Consider, for a moment, the purpose of offering benefits to
your employees. All pious mouthing aside, benefits are part of the compensation
package which the company uses to attract the best available workers – or, at
least, employees of sufficient quality to suit its requirements. If a given
company offers better compensation than others in the same industry, whether
that means higher pay, better health insurance, dental and vision insurance,
retirement plans or other benefits, then jobs offered by that company will be
more desirable, creating greater competition for those positions and giving the
company access to a greater selection of possible employees. It is important to
note that while access to adequate health care may be considered a basic civil
right, having somebody else pay for it generally isn’t, which is why there are
so many jobs that do not offer acceptable medical insurance – and why the
Affordable Care Act was required in the first place…

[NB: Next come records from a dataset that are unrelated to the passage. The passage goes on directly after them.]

/-- A saved gang takes its new place; its restore follows (R379, R386). No copy granted before counts as fresh there (R232). -/
def State.placeSaved (s : State) (g : Gang) (b : Batch) (core vdie : Nat) : State :=
  let kept := g.kept.getD { waves := [], wgs := [] }
  let t := s.putGang { g with
    state := .restoring, core := core, vdie := vdie, since := s.tick, resident := 0, sliceOver := false, kept := none }
  let t := { t with wgs := t.wgs ++ kept.wgs.map (fun (w : Workgroup) => { w with core := core + w.member }) }
  let home (w : Wave) : Nat := match kept.wgs.find? (fun x => x.uid == w.wg) with | some x => core + x.member | none => core
  let t := kept.waves.foldl (fun t w =>
    { t with
      waves := t.waves ++ [{ w with core := home w, slot := t.slotFor (home w) w.idx, vdie := vdie, floor := t.fresh, floorL1 := t.fresh }]
      copies := t.copies.map (fun (c : CopyOp) => if c.wave == w.uid then { c with core := home w } else c)
      walks := t.walks.map (fun (c : Walk) => if c.wave == w.uid then { c with core := home w } else c) }) t
  ({ t with moved := t.moved ++ [g.uid] }.dropTable core g.size).putBatch { b with headTick := s.tick, aged := false }

/-- The L1s of some cores keep what their scratchpads leave them (R13). -/
def State.trimCores (s : State) (core size : Nat) : State :=
  (List.range size).foldl (fun t k => t.trim (.l1 (core + k)) (2 ^ 16, 0)) s

/-- A head is placed whole (R27, R318). -/
def State.placeHead (s : State) (n : Node) (h : Head) (core vdie : Nat) : State :=
  let t := (s.latch n.ctx).takeView h core
  (match h.saved with
    | some g => t.placeSaved g h.batch core vdie
    | none => t.placeNew n h.batch core vdie).trimCores core h.size

/-- Gangs on their way off their cores: to be saved, or with every lane exited, to retire (R28, R362). -/
def State.leaving (s : State) : List Nat :=
  (s.gangs.filter (fun g => g.state == .requested || g.state == .handling || g.state == .draining
    || (g.onCores && s.waves.all (fun w => w.gang != g.uid || w.live == 0)))).map (fun g => g.uid)

/-- The head would fit on a cluster once some gangs are gone. -/
def State.fitsAfter (s : State) (h : Head) (gone : List Nat) (cl : Nat) : Bool :=
  (s.fitCluster (s.coreFree gone) (s.clusterFree gone) h cl).isSome

/-- A gated die of the head's field is asked for (R11, R318). -/
def State.askUngate (s : State) (h : Head) (site : Nat) : Bool :=
  (s.spoke site).gated && !(s.spoke site).ungating && (s.fieldSites h.batch).any (fun x => x.2 == site)
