-- ==== Sys2Proof/Safety.lean ====
section
/-! DEFINITION. What a safe run is, and the terms in which claims about the machine are stated: when the word of a path may
issue, what its issue leaves alone, and what a result changes in a register file. -/

namespace Sys2Proof.Machine

/-! ## Safe runs -/

/-- A step is safe when it answers a next state: the machine has neither stopped nor met an instruction without a meaning. -/
def State.safe (s : State) : Prop := ∃ t, step s = .next t

/-! ## When a word may issue -/

/-- THE WORD OF ISSUE `i` MAY RUN, WHETHER OR NOT ITS CLUSTER IS HITCHED (R44, R58, R164, R211, R218, R222, R372, R379, R391): it is the
word of the path that issues, its wave is on its core, no copy or walk of the wave met uncorrectable data, none of its registers holds
any, no pending mark names one of `regs`, no span operation has still to read one of `held`, the span holds no token of a block of
`regs`, and the wave may run on beyond its checkpoint; a word whose effects reach beyond registers (`mem`) has no checkpoint and no
fence before it. -/
structure MayRun (s : State) (i : Issue) (mem : Bool) (regs held : List RegId) : Prop where
  here : s.issue? = some i
  onCore : s.running i.w = true
  copies : ∀ c ∈ s.copies, c.wave = i.w.uid → c.dead = false
  walks : ∀ k ∈ s.walks, k.wave = i.w.uid → k.dead = false
  marks : ∀ m ∈ i.w.marks, ∀ r ∈ m.regs, r ∉ regs
  reads : ∀ m ∈ i.w.reads, ∀ r ∈ m.regs, r ∉ held
  tokens : ∀ n, RegId.v n ∈ regs → i.w.spanHeld.getLsbD (n / 32) = false
  ahead : i.w.behind = true → mem = false ∧ i.w.beyond < 64
  fences : mem = true → i.w.fencing = false
  sound : i.w.rf.bad = []

/-- THE WORD OF ISSUE `i` RUNS NOW (R19, R157): it may run, and its cluster is not hitched. -/
structure Ready (s : State) (i : Issue) (mem : Bool) (regs held : List RegId) : Prop extends MayRun s i mem regs held where
  unhitched : s.hitchedAt i.w.core = false

/-- A WORD THAT MOVES PATHS RUNS NOW (R290): it needs the tokens of `toks` only, the registers it takes addresses from; no mark names what
it reads besides, `srcs`, or writes, `dests`. -/
structure ReadyPath (s : State) (i : Issue) (g : Guard) (toks srcs dests : List RegId) : Prop extends
    Ready s i false (g.regs ++ toks) dests where
  plain : ∀ m ∈ i.w.marks, ∀ r ∈ m.regs, r ∉ srcs ++ dests

/-! ## What the issue of a word leaves alone -/

/-- A cluster that only noted an issue (R334). -/
def Cluster.noted (a b : Cluster) : Prop := b = { a with issued := b.issued, ballast := b.ballast }

/-- A wave changed only where an issue of a register word may change it: its registers, its paths, the marks and flags of its
results, the count of words beyond its checkpoint, its place in its rotation, and a trap or a stop that waited for it. -/
def Wave.onlyIssue (a b : Wave) : Prop :=
  b = { a with
    rf := b.rf, paths := b.paths, marks := b.marks, bound := b.bound, trap := b.trap, beyond := b.beyond, turn := b.turn
    dbgWant := b.dbgWant }

/-- AFTER AN ISSUE THAT CONCERNS ONE WAVE'S REGISTERS AND PATHS: wave `w'` stands for the wave that issued; no other wave, no
byte of memory and no other part of the machine has changed, but for the notes of an issue. -/
structure Issued (s t : State) (i : Issue) (w' : Wave) : Prop where
  wave : t.wave? i.w.uid = some w'
  others : ∀ u, u ≠ i.w.uid → t.wave? u = s.wave? u
  rest : t = { s with waves := t.waves, clusters := t.clusters, fresh := t.fresh, used := t.used, mail := t.mail }
  memory : ∀ a, t.byteAt a = s.byteAt a
  clusters : ∀ n, Cluster.noted (s.cluster n) (t.cluster n)
  kept : Wave.onlyIssue i.w w'

/-- No trap and no stop waits for the issuing wave, and its path is not stepping. -/
def Issue.quiet (i : Issue) : Prop := i.w.trap.pend = none ∧ i.w.dbgWant = false ∧ i.p.step = false

/-- The path has moved past its word (R56), where no trap and no stop waited. -/
def Advanced (i : Issue) (w' : Wave) : Prop :=
  i.quiet → w'.trap = i.w.trap ∧ w'.dbgWant = false ∧ w'.paths = replacePath i.w.paths i.p.lanes [i.p.advance i.c]

/-- THE INSTRUCTION COMPLETES: `exec` answers a next state in which the issuing wave's registers are as `post` says, its path
stands past its word, and nothing else has changed. -/
def Completes (s : State) (i : Issue) (ins : Instr) (post : RegFile → Prop) : Prop :=
  ∃ t w', exec ins s = .next t ∧ Issued s t i w' ∧ Advanced i w' ∧ post w'.rf

/-! ## What a result changes in a register file (R40, R42, R47, R64, R65) -/

/-- Lane register `r` of lane `l` after a run of `n` registers at `d` is written in the lanes `q` with `f`, by register of the
run and lane. -/
def RegFile.laneAfter (rf : RegFile) (d : Dst) (n : Nat) (q : LaneMask) (f : Nat → Nat → Word) (r l : Nat) : Word :=
  match d with
  | .v m => if m.val ≤ r ∧ r < m.val + n ∧ q.getLsbD l = true then f (r - m.val) l else rf.vreg r l
  | .s _ | .zero => rf.vreg r l

/-- Scalar register `r` after it: a scalar run takes the value of the lowest lane of `q`, and nothing without a lane. -/
def RegFile.scalarAfter (rf : RegFile) (d : Dst) (n : Nat) (q : LaneMask) (f : Nat → Nat → Word) (r : Nat) : Word :=
  match d with
  | .s m => (match lowestLane q with
    | some l => if m.val ≤ r ∧ r < m.val + n then f (r - m.val) l else rf.sreg r
    | none => rf.sreg r)
  | .v _ | .zero => rf.sreg r

/-- A run of `n` registers at `d` is written in the lanes `q` with `f`; the discarding destination takes nothing. `fl` is ORed
into FPSTAT. No other register changes, and none comes to hold an error (R391). -/
structure WritesRun (rf rf' : RegFile) (d : Dst) (n : Nat) (q : LaneMask) (f : Nat → Nat → Word) (fl : BitVec 6) : Prop where
  lanes : ∀ r l, l < 32 → rf'.vreg r l = rf.laneAfter d n q f r l
  scalars : ∀ r, rf'.sreg r = rf.scalarAfter d n q f r
  rest : rf' = { rf with v := rf'.v, s := rf'.s, fpstat := rf.fpstat ||| fl, bad := rf'.bad }
  errors : ∀ x ∈ rf'.bad, x ∈ rf.bad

Given that this is the primary function of all compensation
elements from the company’s standpoint, intentionally degrading any part of the
compensation package is counterproductive to the point of idiocy. Any measure
which makes the package less attractive – which eliminating coverage for desired
services most assuredly does – lowers the company’s ability to attract or
retain the best personnel. This lowers productivity, lowers profitability, and
generally decreases the overall value of the firm. In this specific case, negative
feelings generated by the policy (and the lawsuit to protect it) also represent
an excellent chance of angering or alienating employees who already work for
the company and do not have the option of quitting – including member of the
workforce connected to the issue by politics or ideology as well as by biology.

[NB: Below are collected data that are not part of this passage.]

/-- R11, R28, R31, R36 to R41, R315 to R319, R362, R379, R380, R382, R383, R386, R389: the command processor and the
distributor. The READY node that comes first starts: its record RUNNING with a seed batch, or FAILED with the first check that
refuses. A head gang is placed whole on the die with the most free wave slots, its waves at ENTRY. A gang whose work is done
retires, its node completing at spawn count 0. A gang asked to leave takes PREEMPT, drains or is saved, and resumes. The
watchdog, a time slice and a head's age act when they are due. The order of moves, the latitude list and what a head may pass
are the model's choice (assumption log 1, 2, 30, 107). -/
def Obligations.Scheduling : Prop :=
  (∀ (s : State) (n : Node), s.pins.reset = false → s.pins.linkFailed = false → s.fw.state ∈ [1, 2] →
    (s.nodes.filter (fun x => x.running)).length < 1024 →
    firstBy s.startBefore (s.nodes.filter (fun x => !x.running && s.startsNow x)) = some n →
    (∀ x y, x ∈ s.nodes → y ∈ s.nodes → x.uid = y.uid → x = y) → s.passes = [] →
    let r := s.readRegions n.region
    let rec_ := s.recordOf n
    let ends (code : Nat) : Prop := ∃ t, exec .nodeStart s = .next t ∧ (∀ m ∈ t.nodes, m.uid ≠ n.uid)
      ∧ t.numAt rec_ 4 % 16 = 5 ∧ t.numAt rec_ 4 / 256 % 256 = code % 256 ∧ t.reports.length = s.reports.length + 1
    (∀ code, r.checkNode n = .error (.reason code) → ends code) ∧ (r.checkNode n = .error .unbound → ends 0x04)
    ∧ (∀ d, r.checkNode n = .ok d → ∃ t b n', exec .nodeStart s = .next t ∧ t.batches = s.batches ++ [b] ∧ t.node? n.uid = some n'
      ∧ n' = { n with
          running := true, place := n'.place, startOrder := s.nodeStarts, tStart := s.tick, nextSeq := 1, spawn := n.spawn + 1
          seedLanes := s.numAt (rec_ + 0xA) 2 % 64 }
      ∧ (∀ m ∈ s.nodes, m.running = true → m.place ≠ n'.place) ∧ t.numAt rec_ 4 % 16 = 3 ∧ t.numAt (rec_ + 0x48) 8 = s.tick % 2 ^ 64
      ∧ b.node = n.uid ∧ b.seq = 0 ∧ b.count = 1 ∧ b.desc = d ∧ b.die = .any ∧ b.arg = BitVec.ofNat 64 (s.numAt (rec_ + 0x18) 8)
      ∧ b.lanes = BitVec.ofNat 32 (2 ^ n'.seedLanes - 1) ∧ t.waves = s.waves ∧ t.gangs = s.gangs ∧ t.reports = s.reports))
  ∧ (∀ (s : State), (∀ n ∈ s.nodes, n.running = true) → exec .nodeStart s = .next s)
  ∧ (∀ (s : State) (h : Head) (rest : List Head) (n : Node) (vd site core : Nat), s.heads = h :: rest →
    s.node? h.batch.node = some n →
    s.cpOpen = true → s.headAllowed h = true → s.ctxRejected n.ctx = false ∨ s.ctx? n.ctx ≠ none →
      s.destination h = some (vd, site, core) →
      h.saved = none →
    (s.cluster (core / 4)).modeTo = none → h.batch.desc.breakEntry = false → s.batch? h.batch.uid = some h.batch →
    let mode := if h.batch.desc.fuse then some h.batch.desc.scratch else none
    ((s.cluster (core / 4)).fused = mode → ∃ t new, exec (.gangPlace site) s = .next t ∧ t.waves = s.waves ++ new
      ∧ (∃ g, t.gangs = s.gangs ++ [g] ∧ g.batch = h.batch.uid ∧ g.num = h.num ∧ g.state = .resident ∧ g.core = core ∧ g.vdie = vd
          ∧ g.size = h.batch.desc.gangSize ∧ ∀ w ∈ new, w.gang = g.uid)
      ∧ new.length = h.batch.desc.gangSize * h.batch.desc.roles.length
      ∧ (∀ w ∈ new, w.live = h.batch.lanes ∧ w.paths.map (fun p => (p.lanes, p.pc, p.clause)) = [(h.batch.lanes,
        h.batch.desc.entry, none)]
          ∧ w.node = n.uid ∧ w.ctx = n.ctx ∧ core ≤ w.core ∧ w.core < core + h.batch.desc.gangSize ∧ w.slot / 16 = w.idx % 4
          ∧ (w.role, w.budget) = h.batch.desc.roles.getD w.idx (0, 0)
          ∧ w.rf.sreg 30 = h.batch.arg.extractLsb' 0 32 ∧ w.rf.sreg 31 = h.batch.arg.extractLsb' 32 32
          ∧ w.rf.fpstat = 0 ∧ s.fresh ≤ w.floor ∧ s.fresh ≤ w.floorL1 ∧ (h.batch.frags = [] → ∀ r l, w.rf.vreg r l = 0))
      ∧ (t.batch? h.batch.uid).map (fun b => b.next) = some (h.batch.next + 1) ∧ t.mem = s.mem)
    ∧ ((s.cluster (core / 4)).fused ≠ mode →
      exec (.gangPlace site) s = .next (s.updCluster (core / 4) (fun c => { c with modeTo := some mode }))))
  ∧ (∀ (s : State) (k : Nat), s.heads = [] ∨ s.cpOpen = false → exec (.gangPlace k) s = .next s)
  ∧ (∀ (s : State) (k : Nat) (x : Spoke), s.spokes[k]? = some x →
    (x.gated = true → x.ungating = true → s.cpOpen = true → ∃ t, exec (.ungateDone k) s = .next t
      ∧ t = { s with spokes := t.spokes, posts := t.posts } ∧ t.spokes = s.spokes.set k { x with gated := false, ungating := false }
      ∧ (∀ p, s.posts[k]? = some p → t.posts = s.posts.set k { p with beat := s.tick }))
    ∧ (x.gated = false ∨ x.ungating = false ∨ s.cpOpen = false → exec (.ungateDone k) s = .next s)
    ∧ (s.tick < x.reportTick + 6 → exec (.resourceReport k) s = .next s)
    ∧ (x.reportTick + 6 ≤ s.tick → ∃ t, exec (.resourceReport k) s = .next t
      ∧ t = { s with spokes := t.spokes, cores := t.cores, views := t.views }
      ∧ t.spokes = s.spokes.set k { x with reportTick := s.tick }
      ∧ ∀ c v, s.cores[c]? = some v → t.cores[c]? = some (if c / 32 ≠ k then v else if x.gated then .zero else s.coreFree [] c)))
  ∧ (∀ (s : State) (c : Nat), s.wgs = [] → s.waves = [] → s.coreFree [] c
    = { slots := [16, 16, 16, 16], rows := [1024, 1024, 1024, 1024], scratch := 8, bars := 64 })
  ∧ (∀ (s : State) (g : Gang) (b : Batch) (n : Node), s.gang? g.uid = some g → s.batch? g.batch = some b → s.node? g.node = some n →
    let mine : List Wave := s.waves.filter (fun w => w.gang == g.uid)
    let spent : Prop := (∀ w ∈ mine, s.spent w = true) ∧ s.atHome mine = true
    let alone : Prop := (s.waves.map (fun w => w.uid)).Nodup
    (g.state = .resident → spent → alone → g.size < n.spawn → ∃ t, exec (.gangRetire g.uid) s = .next t
      ∧ (∀ x ∈ t.gangs, x.uid ≠ g.uid)
      ∧ (∀ w ∈ mine, t.wave? w.uid = none) ∧ (t.node? g.node).map (fun x => x.spawn) = some (n.spawn - g.size) ∧ t.mem = s.mem)
    ∧ (g.state = .resident → spent → alone → n.spawn = g.size → n.running = true → s.passes = [] →
      ∃ t, exec (.gangRetire g.uid) s = .next t
      ∧ (∀ m ∈ t.nodes, m.uid ≠ n.uid) ∧ ∀ w ∈ mine, t.wave? w.uid = none)
    ∧ (¬ spent → exec (.gangRetire g.uid) s = .next s)
    ∧ (let asked : Prop := s.preemptible g = true
        ∧ (s.capped g = true ∨ s.freesEntry g = true ∨ ∃ h ∈ s.heads, g.uid ∈ s.roomFor h)
      (¬ asked → exec (.preemptRequest g.uid) s = .next s)
      ∧ (asked → s.walks = [] → alone → ∃ t g', exec (.preemptRequest g.uid) s = .next t ∧ t.gang? g.uid = some g'
        ∧ (g'.state = .requested ∨ g'.state = .handling) ∧ g'.reqTick = s.tick ∧ t.mem = s.mem
        ∧ ∀ w ∈ s.waves, t.wave? w.uid = some (if w.gang = g.uid then { w with
          trap := { w.trap with preempt := w.live != 0, taken := false, reported := false } } else w)))
    ∧ (let late : Prop := (g.state = .requested ∨ g.state = .handling) ∧ g.reqTick + 5000 ≤ s.tick ∧ ∃ w ∈ mine, w.yielded = false
      (late → ∃ t g', exec (.preemptTimeout g.uid) s = .next t ∧ t.gang? g.uid = some g' ∧ g'.state = .draining ∧ g'.full = true
        ∧ t.mem = s.mem)
      ∧ (¬ late → exec (.preemptTimeout g.uid) s = .next s))
    ∧ (g.state ∈ [.resident, .saved, .restoring] → exec (.preemptDrain g.uid) s = .next s)
    ∧ (g.state = .requested ∨ g.state = .handling → mine ≠ [] → (∃ w ∈ mine, w.live ≠ 0) → (∀ w ∈ mine, w.yielded = true) →
      ∃ t g', exec (.preemptDrain g.uid) s = .next t ∧ t.gang? g.uid = some g' ∧ g'.state = .draining ∧ t.mem = s.mem)
    ∧ (g.state ≠ .restoring → exec (.gangRestore g.uid) s = .next s)
    ∧ (∀ t, g.state = .restoring → (s.putGang { g with state := .resident }).loadGang g = .ok t →
      exec (.gangRestore g.uid) s = .next t)
    ∧ (g.state = .restoring → mine = [] → (∀ x ∈ s.wgs, x.gang ≠ g.uid) →
      exec (.gangRestore g.uid) s = .next (s.putGang { g with state := .resident }))
    ∧ (let sliced : Prop := g.onCores = true ∧ s.effSlice (s.gangRegion g) ≠ 0 ∧ s.effSlice (s.gangRegion g) ≤ g.resident
      (sliced → exec (.timeSliceExpire g.uid) s = .next (s.putGang { g with sliceOver := true }))
      ∧ (¬ sliced → exec (.timeSliceExpire g.uid) s = .next s))
    ∧ (let old : Prop := s.headGang b ≠ none ∧ b.headTick + 100000 ≤ s.tick
      s.batch? b.uid = some b → (old → exec (.headAging b.uid) s = .next (s.putBatch { b with aged := true }))
        ∧ (¬ old → exec (.headAging b.uid) s = .next s))
    ∧ (let lim := s.effWatchdog n.region
      s.node? n.uid = some n → (lim = 0 ∨ n.running = false ∨ n.resident ≤ 1024 * lim → exec (.watchdog n.uid) s = .next s)
        ∧ (lim ≠ 0 → n.running = true → 1024 * lim < n.resident → s.passes = [] → ∃ t, exec (.watchdog n.uid) s = .next t
          ∧ (∀ m ∈ t.nodes, m.uid ≠ n.uid) ∧ t.numAt (s.recordOf n) 4 % 16 = 5 ∧ t.numAt (s.recordOf n) 4 / 256 % 256 = 0x0A
          ∧ t.reports = s.reports ++ [cpReport 0x25 0 [n.ring, n.slot] 0])))
  ∧ (∀ (s : State) (w : Wave), s.wave? w.uid = some w →
    let ready : Prop := w.trap.preempt = true ∧ w.trap.inHandler = false ∧ w.trap.pend = none ∧ w.live ≠ 0 ∧ w.mayRollback = true
      ∧ (∀ p ∈ w.paths, p.dbg = false) ∧ s.running w = true
    (¬ ready → exec (.preemptTake w.uid) s = .next s)
    ∧ (ready → (s.descOf w).handler ≠ 0 → (∀ p ∈ w.paths, p.step = false) → w.ckpt = none →
      ∃ t w', exec (.preemptTake w.uid) s = .next t
      ∧ t.wave? w.uid = some w' ∧ w' = { w with paths := w'.paths, trap := w'.trap } ∧ w'.trap.inHandler = true ∧ w'.trap.code = 1
      ∧ w'.trap.taken = true ∧ w'.trap.preempt = false ∧ w'.paths.map (fun p => (p.lanes, p.pc, p.clause)) = [(w.live,
        (s.descOf w).handler, none)]
      ∧ (∀ p l, p ∈ w.paths → (∀ q ∈ w.paths, q.lanes.getLsbD l = true → q = p) → p.lanes.getLsbD l = true → l < 32 →
          Map.find w'.trap.pts l = some p.trapPoint)
      ∧ (∀ u, u ≠ w.uid → t.wave? u = s.wave? u) ∧ t.mem = s.mem)
    ∧ (ready → (s.descOf w).handler = 0 → w.ckpt = none → ∃ t, exec (.preemptTake w.uid) s = .next t ∧ t.wave? w.uid = some { w with
        paths := w.paths.map (fun p => { p with halted := true }), trap := { w.trap with preempt := false, taken := true } }))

This will lower productivity still further, and that doesn’t even consider the
impact the company’s position is having on public relations and customer retention…
Now, as already noted, there are companies that do not offer
health benefits of any kind, and from a purely strategic standpoint we can
understand why. If employee relations are not a priority – if the labor situation
in their industry is effectively a buyer’s market – then a company may not need
any advantage to obtain the best employees, and if workers in that industry are
considered easily interchangeable there may not be any great pressure to retain
them, either. Alternately, a given company or industry may have an operating
margin so thin that offering any additional compensation would make their
business model untenable; the choice might be between higher wages and other
benefits, for example. This is the first case of which I’m aware in which a
company has decided to intentionally hamstring itself because of the religious
convictions of the ownership, though – even assuming that’s actually what is
happening…
Personally, I find the religious argument difficult to
accept – especially since nothing the company does can prevent its employees
from using the disputed birth control methods if they can find another way to pay
the resulting medical bills. If the owners of a business actually support any
religious belief, it seems obvious that it would be preferable to run the
business effectively and use the resulting higher profits to support whatever
ministry or other activities those beliefs require, rather than destroy the
business and galvanize the opposition into the kind of action that could
actually set back the owners’ religious goals. Or, to put it another way, in
addition to the various legal, ethical, political, civil, social, customer
relations, community relations, public image, employee relations and financial arguments
against this policy, the whole concept is also stupid to the point where I can’t
even think of a bad metaphor for how stupid it is. And the worst of the legal
implications may be yet to come…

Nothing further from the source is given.